- [Exercise objective]
Given the records below, would you repeat exactly the lines that begin at the one containing "else if o < 0x4000000 then" and end at the one containing "partition (R37), but", inclusive?

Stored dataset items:
>>>

/-- May a port's register command reach an address that holds a register, or a reserved offset (R414, R416)? A reserved offset of a block
that is reached is reached too: it reads zero and a write to it is dropped (R39). `adm`: through the admin slot. -/
def State.portReachReg (s : State) (n : Nat) (adm : Bool) (r : Option Reg) (a : Nat) (write : Bool) : Bool :=
  match locate a with
  | .creg c => (s.partOfPort n).isSome && s.partOfCluster c == s.partOfPort n
  | .dreg =>
    let names (l : List Reg) : Bool := match r with | some r => l.contains r | none => false
    if producerLine a then !write && (a - 0xFE03800000) / 0x1000 == n
    else
      let o := a - 0xFE00000000
      if 0x8000000 ≤ o then true                                    -- TB_, WG_ under R426
      else if o < 0x1000000 then !write || names [.BU_RST, .BU_BIST_CTRL, .BU_BIST_SAVE]
      else if o < 0x2000000 then !write                             -- SM_
      else if o < 0x3000000 then !write || names [.DM_HOLD]
      else if o < 0x4000000 then
        let o := o - 0x3000000
        if o < 0x2000 then (if write then gpWriteReach n (s.isAdmin n) adm o else decide (0x1000 ≤ o) && (o - 0x1000) / 0x200 == n)
        else decide (0x4000 ≤ o) && decide (o < 0x4800) && (o - 0x4000) / 0x100 == n
      else if o < 0x6000000 then true                               -- PW_, CK_ under R492
      else if o < 0x7000000 then !write                             -- SC_
      else !write || names [.PC_WIN, .PC_RAKE, .PC_TRCFG]
  | _ => false

def State.portReach (s : State) (n : Nat) (adm : Bool) (a : Nat) (write : Bool) : Bool :=
  s.portReachReg n adm ((findReg a).map fun x => x.1) a write

/-- May a requester reach a register at all: a port through its trays or its admin slot (R414, R416), an engine only in the clusters of its
partition (R37), but a vector core also writes TB_TARGET and WG_INSEQ (R50, R73)? -/
def State.regReachReg (s : State) (req : Requester) (r : Option Reg) (a : Nat) (write : Bool) : Bool :=
  match req with
  | .port n => s.portReachReg n.val true r a write
  | .engine c k =>
    (match locate a with
     | .creg d => (s.partOfCluster c.val).isSome && s.partOfCluster d == s.partOfCluster c.val
     | _ => write && (k.val == 16 || k.val == 17) && (r == some .TB_TARGET || r == some .WG_INSEQ))
  | _ => true

def State.regReach (s : State) (req : Requester) (a : Nat) (write : Bool) : Bool :=
  s.regReachReg req ((findReg a).map fun x => x.1) a write

/-- A 32-bit write to word `off` of a register instance, at an address (R8, R13, R15): the lower word of a 64-bit register is held, its
upper word commits both. -/
def State.writeAt (s : State) (req : Requester) (a : Nat) (r : Reg) (idx : List Nat) (off v : Nat) (cmd : Option (Nat × Nat)) : Nat × State :=
  if !s.regUp a || decide (r.desc.bytes > 8) then (0, s)
  else
    let s := s.regTouch r a
    match s.homeIdx r idx with
    | none => (0, s)
    | some h =>
      if r.desc.bytes = 4 then s.regWrite req r h (v % 2 ^ 32) cmd
      else if off = 0 then (0, { s with helds := mput s.helds (latchKey req a) (some (BitVec.ofNat 32 v)) })
      else
        let low := match mget s.helds (latchKey req (a - 4)) with | some w => w.toNat | none => s.val r h % 2 ^ 32
        let s := { s with helds := mput s.helds (latchKey req (a - 4)) none }
        s.regWrite req r h (low + 2 ^ 32 * (v % 2 ^ 32)) cmd

/-- A 32-bit write (R8, R39). -/
def State.writeWord (s : State) (req : Requester) (a v : Nat) (cmd : Option (Nat × Nat)) : Nat × State :=
  if a % 4 ≠ 0 then (0, s.ignored req a)
  else
    match findReg a with
    | none => (0, s.stray req)
    | some (r, idx, off) => s.writeAt req a r idx off v cmd

/-- The device address an instance of a register is written and read at (R38, R41). -/
def Reg.place (r : Reg) (idx : List Nat) : Nat := r.desc.base + dotIdx r.desc.dims idx

/-- A write of a whole register: the lower and then the upper word where it has two (R13). -/
def State.writeReg (s : State) (req : Requester) (r : Reg) (idx : List Nat) (v : Nat) (cmd : Option (Nat × Nat) := none) : Nat × State :=
  let a := r.place idx
  let x := s.writeAt req a r idx 0 (v % 2 ^ 32) cmd
  if r.desc.bytes = 8 then
    let y := x.2.writeAt req (a + 4) r idx 4 (v / 2 ^ 32) cmd
    (if x.1 = 0 then y.1 else x.1, y.2)
  else x

/-- A command that is a write of a register by some requester: beyond the requester's reach it is dropped, and counted for an engine
(R37, R39). -/
def State.cmdWrite (s : State) (req : Requester) (r : Reg) (idx : List Nat) (v : Nat) : State :=
  if s.regReachReg req (some r) (r.place idx) true then (s.writeReg req r idx v).2
  else match req with | .engine _ _ => s.stray req | _ => s

/-- TB_IN_CFG_WRITE (R581): a write of TB_IN_CFG that sees the pin levels of the moment. -/
def State.tbInWrite (s : State) (req : Requester) (m v pins : Nat) : State :=
  let a := Reg.place .TB_IN_CFG [m]
  if s.regReachReg req (some .TB_IN_CFG) a true && s.regUp a then (s.tbiPins m pins).tbInCfgWrite m (v % 2 ^ 32)
  else s.cmdWrite req .TB_IN_CFG [m] v

/-- Does a 64-bit register lie at an address, so that an access may be 64 bits wide (R8)? -/
def isDouble (a : Nat) : Bool := a % 8 == 0 && (match findReg a with | some (r, _, off) => r.desc.bytes == 8 && off == 0 | none => false)

/-- A read of 64 bits (R8, R13): of a 64-bit register, or of a producer line; one wider than its register, or misaligned, returns zero
(log entry 86). -/
def State.wideRead (s : State) (req : Requester) (a : Nat) : Nat × State :=
  if isDouble a || (producerLine a && a % 8 == 0) then s.readDouble req a
  else (0, s.ignored req a)

/-- A write of 64 bits (R8, R13): both words of a 64-bit register; one wider than its register, or misaligned, is ignored (log entry 86). -/
def State.wideWrite (s : State) (req : Requester) (a v : Nat) (cmd : Option (Nat × Nat)) : Nat × State :=
  if isDouble a then
    let x := s.writeWord req a (v % 2 ^ 32) cmd
    if x.1 = 0 then x.2.writeWord req (a + 4) (v / 2 ^ 32) cmd else x
  else (0, s.ignored req a)

/-- REGISTER_WRITE (R8, R9): a narrower access is ignored. -/
def State.accessWrite (s : State) (req : Requester) (w : Width) (a v : Nat) : State :=
  if s.regReach req a true then
    match w with
    | .w32 => (s.writeWord req a (v % 2 ^ 32) none).2
    | .w64 => (s.wideWrite req a v none).2
    | _ => s.ignored req a
  else s.stray req

/-- A read of a register by some requester: the value returned (R8, R13); a narrower one returns zero. -/
def State.accessRead (s : State) (req : Requester) (w : Width) (a : Nat) : State :=
  if s.regReach req a false then
    match w with
    | .w32 => let x := s.readWord req a; { x.2 with rdata := BitVec.ofNat 64 x.1 }
    | .w64 => let x := s.wideRead req a; { x.2 with rdata := BitVec.ofNat 64 x.1 }
    | _ => { s.ignored req a with rdata := 0 }
  else { s.stray req with rdata := 0 }

end Sys2Proof.Machine
end

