-- ==== Sys2Proof/Machine/ControlNet.lean ====
section
/-! DEFINITION. Commands: the control network (spec/09). -/

namespace Sys2Proof.Machine

/-- CN_WRITE (R321): A control-network WRITE message writes its data words at its address. -/
def execCnWrite (dest : Fin 128) (addr : BitVec 26) (ws : List Word) (errs : FlipErr) (s : State) : Host.Outcome State Fault Refusal :=
  if (Instr.cnWrite dest addr ws errs).wf then .next (s.cnWrite dest.val addr.toNat ws errs) else .fault .illFormed

/-- CN_READ (R321): A READ message reads words and returns them in a RESP. -/
def execCnRead (dest : Fin 128) (count : BitVec 15) (from_ : Fin 98) (addr : BitVec 26) (bad : List Nat) (errs : List LinkErr) (s : State) : Host.Outcome State Fault Refusal :=
  .next (s.cnRead bad dest.val count.toNat from_.val addr.toNat errs)

/-- CN_RESP (R321): A RESP message delivers read data to the requester. -/
def execCnResp (errs : List LinkErr) (s : State) : Host.Outcome State Fault Refusal := .next (s.cnResp errs)

/-- CN_DONE (R321): A DONE message carries an engine's emit-done toward the root. -/
def execCnDone (g : Fin 256) (e : EngineAt) (errs : List LinkErr) (s : State) : Host.Outcome State Fault Refusal :=
  .next (s.cnDone g.val (engineId e) errs)

/-- CN_REDUCE (R322): A REDUCE message combines the participants' operands at each node on its way up the tree. -/
def execCnReduce (c : Fin 96) (op : Fin 5) (tag : BitVec 8) (ws : List Word) (errs : List LinkErr) (s : State) : Host.Outcome State Fault Refusal :=
  if (Instr.cnReduce c op tag ws errs).wf then .next (s.cnReduce c.val op.val tag.toNat ws errs) else .fault .illFormed

/-- CN_RESULT (R322): A RESULT message carries a reduction result down the tree. -/
def execCnResult (tag : BitVec 8) (errs : List LinkErr) (s : State) : Host.Outcome State Fault Refusal :=
  .next (s.cnResult tag.toNat errs)

/-- CN_BCAST (R502): A BCAST segment is checked by each target and written if its CRC is good. -/
def execCnBcast (dest : Fin 128) (kind : Fin 5) (seg : BitVec 15) (ws : List Word) (crc : Word) (errs : List LinkErr) (s : State) : Host.Outcome State Fault Refusal :=
  if (Instr.cnBcast dest kind seg ws crc errs).wf then .next (s.cnBcast dest.val kind.val seg.toNat ws crc errs) else .fault .illFormed

/-- CN_FENCE (R321): A FENCE message fences the engine in the core slot it names. -/
def execCnFence (dest : Fin 128) (slot : Fin 19) (errs : List LinkErr) (s : State) : Host.Outcome State Fault Refusal :=
  .next (s.cnFence dest.val slot.val errs)

/-- CN_RESET (R321): A RESET message resets the scope it names. -/
def execCnReset (dest : Fin 128) (scope : Fin 4) (slot : Fin 19) (errs : List LinkErr) (s : State) : Host.Outcome State Fault Refusal :=
  .next (s.cnReset dest.val scope.val slot.val errs)

/-- CN_STATUS (R321): A STATUS message from a node reports a cause, a missing segment or counters to its steward. -/
def execCnStatus (c : Fin 96) (cause : BitVec 15) (ws : List Word) (errs : List LinkErr) (s : State) : Host.Outcome State Fault Refusal :=
  if (Instr.cnStatus c cause ws errs).wf then .next (s.cnStatus c.val cause.toNat ws errs) else .fault .illFormed

/-- CN_TLOAD (R321): A TLOAD message writes one slot-table field or send-map entry. -/
def execCnTload (n : Fin 64) (errs : List LinkErr) (s : State) : Host.Outcome State Fault Refusal :=
  .next (s.cnTload n.val errs)

end Sys2Proof.Machine
end

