/-- What the pieces and beats of a trellis transfer do: Where the rule's conditions hold, each command answers a next state and the whole of
it is given: the next piece of a transfer goes out, up to the next boundary between targets, in a slot of a circuit to its target; with no
circuit, or no target, the transfer fails with 0x0811 or 0x0812; a request without a circuit for its answer is discarded, one that its
target accepts starts its piece, a granted one at an arbiter takes an entry, and one out of reach is refused with its code; an error-free
data beat that its circuit carries to the other end in one go moves 64 bytes there; the last beat of a read, or the carried acknowledgement
of a write, ends the piece, gives its grant back, and ends a transfer that has none left, a matrix core's being free at once; and a refused
piece, its refusal carried, backs off for twice as long where the refusal is the arbiter's, and fails its transfer with any other code. -/
def Obligations.TransferCommandsHaveTheirEffects : Prop :=
  (∀ (s : State) (at' : XferAt) (slot : Fin 1024),
    let key := xferKey at'
    let x := s.getXfer key
    let a := x.nextAt
    let ts := s.nextTo x
    s.mayIssue key = true → x.handle = 0 → ts ≠ [keepEnd] →
    (∀ t, s.circuitTo x.svc x.ep ts = 1 → ts.find? (fun t => s.slotTo x.svc x.ep slot.val t && !s.dataOwed x.ep t) = some t → x.ep ≠ keepEnd → t ≠ keepEnd →
      exec (.trellisPieceIssue at' slot) s = .next (
        let p : Piece := { a := a, n := pieceLen a (x.len - x.issued), tgt := t, ret := x.ret.1, rv := x.ret.2 }
        let r := s.launch x.ep t slot.val (mkBeat 1 (key % 32) (requestBytes a x.ep p.n (if x.write = true then 1 else 0) x.ret.1 x.ret.2)) key a
        r.1.modXfer key fun y => { y with issued := y.issued + p.n, pieces := y.pieces ++ [{ p with fly := r.2 }] })) ∧
    (s.circuitTo x.svc x.ep ts = 2 → exec (.trellisPieceIssue at' slot) s = .next s) ∧
    (s.circuitTo x.svc x.ep ts = 0 → s.isSplit = false → exec (.trellisPieceIssue at' slot) s = .next (
      let code := if ts = [] then 0x0812 else 0x0811
      ((s.bump .TL_REFUSED [epHome x.ep]).countStray (some x.part) (epHome x.ep) a code).xferFail key code a))) ∧
  (∀ (s : State) (at' : XferAt) (k : Fin 8) (slot : Fin 1024) (p : Piece),
    let key := xferKey at'
    let x := s.getXfer key
    x.live = true → x.pieces[k.val]? = some p → p.st = 0 → p.fly = 0 → x.handle = 0 → p.tgt ≠ keepEnd → p.rv = false →
    (s.circuit x.svc p.tgt (answerEnd x.ep p.ret p.rv) = 0 → exec (.trellisRequest at' k slot .ok) s =
      .next (((s.bump .TL_REFUSED [epHome p.tgt]).setVal .TL_LASTERR [epHome p.tgt] (0x0811 * 2 ^ 48 + p.a % 2 ^ 48)).setPiece key k.val
        fun q => { q with fly := 2 })) ∧
    (s.circuit x.svc p.tgt (answerEnd x.ep p.ret p.rv) ≠ 0 →
      (s.pieceCode x p = 0 → arbOf p.tgt = none → exec (.trellisRequest at' k slot .ok) s =
        .next ((s.coreTouch p.a).setPiece key k.val fun q => { q with st := 1, gen := (s.coreTouch p.a).ownGen p.a })) ∧
      (∀ ak cap, s.pieceCode x p = 0 → arbOf p.tgt = some (ak, cap) → s.arbMarked x.ep = false → (ak < 24 → s.chanOn ak = true) → (s.getArb ak).wait = [] →
        (s.getArb ak).resv = 0 → (s.getArb ak).held.length < cap → (s.getArb ak).held.contains x.ep = false →
        exec (.trellisRequest at' k slot .ok) s =
          .next ((s.modArb ak fun a => { a with grants := a.grants + 1, held := a.held ++ [x.ep], wait := [], resv := 0 }).setPiece key k.val
            fun q => { q with st := 1, back := 0 })) ∧
      (s.pieceCode x p ≠ 0 → exec (.trellisRequest at' k slot .ok) s = .next (
        let code := s.pieceCode x p
        (((s.countRefused (epHome p.tgt) code).setPiece key k.val fun q => { q with st := 2, fly := 0, code := code }).countStray
          (some x.part) (epHome x.ep) p.a code).countDeny p.a code)))) ∧
  (∀ (s w : State) (at' : XferAt) (k : Fin 8) (slot : Fin 1024) (p : Piece),
    let key := xferKey at'
    let x := s.getXfer key
    x.live = true → x.pieces[k.val]? = some p → p.st = 1 → p.fly ≠ 2 → p.moved < p.n → p.sent = p.moved → x.handle = 0 → s.targetServes p = true →
    (x.write = true →
      let bs := s.locPeek x.own (x.loc + (p.a - x.dev) + p.sent) 64
      s.carry x.svc x.ep p.tgt slot.val 0 (mkBeat 0 (key % 32) bs) key p.a = some (w, 0) →
      exec (.trellisDataBeat at' k slot .ok) s = .next (
        (((w.setPiece key k.val fun p => { p with sent := p.sent + 64 }).lineWrite (epHome x.ep) (p.a + p.moved) bs).observe
          (plainAddr (p.a + p.moved))).setPiece key k.val fun p => { p with moved := p.moved + 64 })) ∧
    (x.write = false →
      let bs := s.readBytes (p.a + p.sent) 64
      s.carry x.svc p.tgt (answerEnd x.ep p.ret p.rv) slot.val 0 (mkBeat (if p.n ≤ p.sent + 64 then 2 else 0) (key % 32) bs) key p.a = some (w, 0) →
      exec (.trellisDataBeat at' k slot .ok) s = .next (
        (((w.countRead (p.a + p.sent)).setPiece key k.val fun p => { p with sent := p.sent + 64 }).locPoke x.own (x.loc + (p.a - x.dev) + p.moved)
          bs).setPiece key k.val fun p => { p with moved := p.moved + 64 }))) ∧
  (∀ (s w : State) (at' : XferAt) (k : Fin 8) (slot : Fin 1024) (p : Piece),
    let key := xferKey at'
    let x := s.getXfer key
    x.live = true → x.pieces[k.val]? = some p → p.st = 1 → p.n ≤ p.moved → x.handle = 0 →
    let ends (u : State) : State :=
      let u := match arbOf p.tgt with | some (ak, _) => u.arbFree ak x.ep | none => u
      let u := u.modXfer key fun x => { x with pieces := x.pieces.eraseIdx k.val }
      if (u.getXfer key).pieces = [] ∧ (u.getXfer key).len ≤ (u.getXfer key).issued then
        match (u.getXfer key).own with
        | .mx c _ _ => (u.modXfer key fun _ => {}).mxFeed c
        | _ => u.modXfer key fun x => { x with fin := 1 }
      else u
    (x.write = false → exec (.trellisLast at' k slot .ok) s = .next (ends s)) ∧
    (x.write = true → s.carry x.svc p.tgt (answerEnd x.ep p.ret p.rv) slot.val p.fly (mkBeat 2 (key % 32) (List.replicate 64 0)) key p.a = some (w, 0) →
      exec (.trellisLast at' k slot .ok) s = .next (ends (w.setPiece key k.val fun p => { p with fly := 0 })))) ∧
  (∀ (s w : State) (at' : XferAt) (k : Fin 8) (slot : Fin 1024) (p : Piece),
    let key := xferKey at'
    let x := s.getXfer key
    x.live = true → x.pieces[k.val]? = some p → p.st = 2 →
    s.carry x.svc p.tgt (answerEnd x.ep p.ret p.rv) slot.val p.fly (mkBeat 3 (key % 32) (refusalBytes p.code)) key p.a = some (w, 0) →
    let u := w.setPiece key k.val fun p => { p with fly := 0 }
    (p.code = 0x0B10 ∨ p.code = 0x0B11 → exec (.trellisRefusal at' k slot .ok) s = .next (u.setPiece key k.val fun p =>
      { p with st := 3, back := if p.back = 0 then 8 else min 1024 (2 * p.back) })) ∧
    (p.code ≠ 0x0B10 → p.code ≠ 0x0B11 → exec (.trellisRefusal at' k slot .ok) s = .next (u.xferFail key p.code p.a)))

<<<

- [Solved problem]
      else if o < 0x4000000 then
        let o := o - 0x3000000
        if o < 0x2000 then (if write then gpWriteReach n (s.isAdmin n) adm o else decide (0x1000 ≤ o) && (o - 0x1000) / 0x200 == n)
        else decide (0x4000 ≤ o) && decide (o < 0x4800) && (o - 0x4000) / 0x100 == n
      else if o < 0x6000000 then true                               -- PW_, CK_ under R492
      else if o < 0x7000000 then !write                             -- SC_
      else !write || names [.PC_WIN, .PC_RAKE, .PC_TRCFG]
  | _ => false

def State.portReach (s : State) (n : Nat) (adm : Bool) (a : Nat) (write : Bool) : Bool :=
  s.portReachReg n adm ((findReg a).map fun x => x.1) a write

/-- May a requester reach a register at all: a port through its trays or its admin slot (R414, R416), an engine only in the clusters of its
partition (R37), but a vector core also writes TB_TARGET and WG_INSEQ (R50, R73)? -/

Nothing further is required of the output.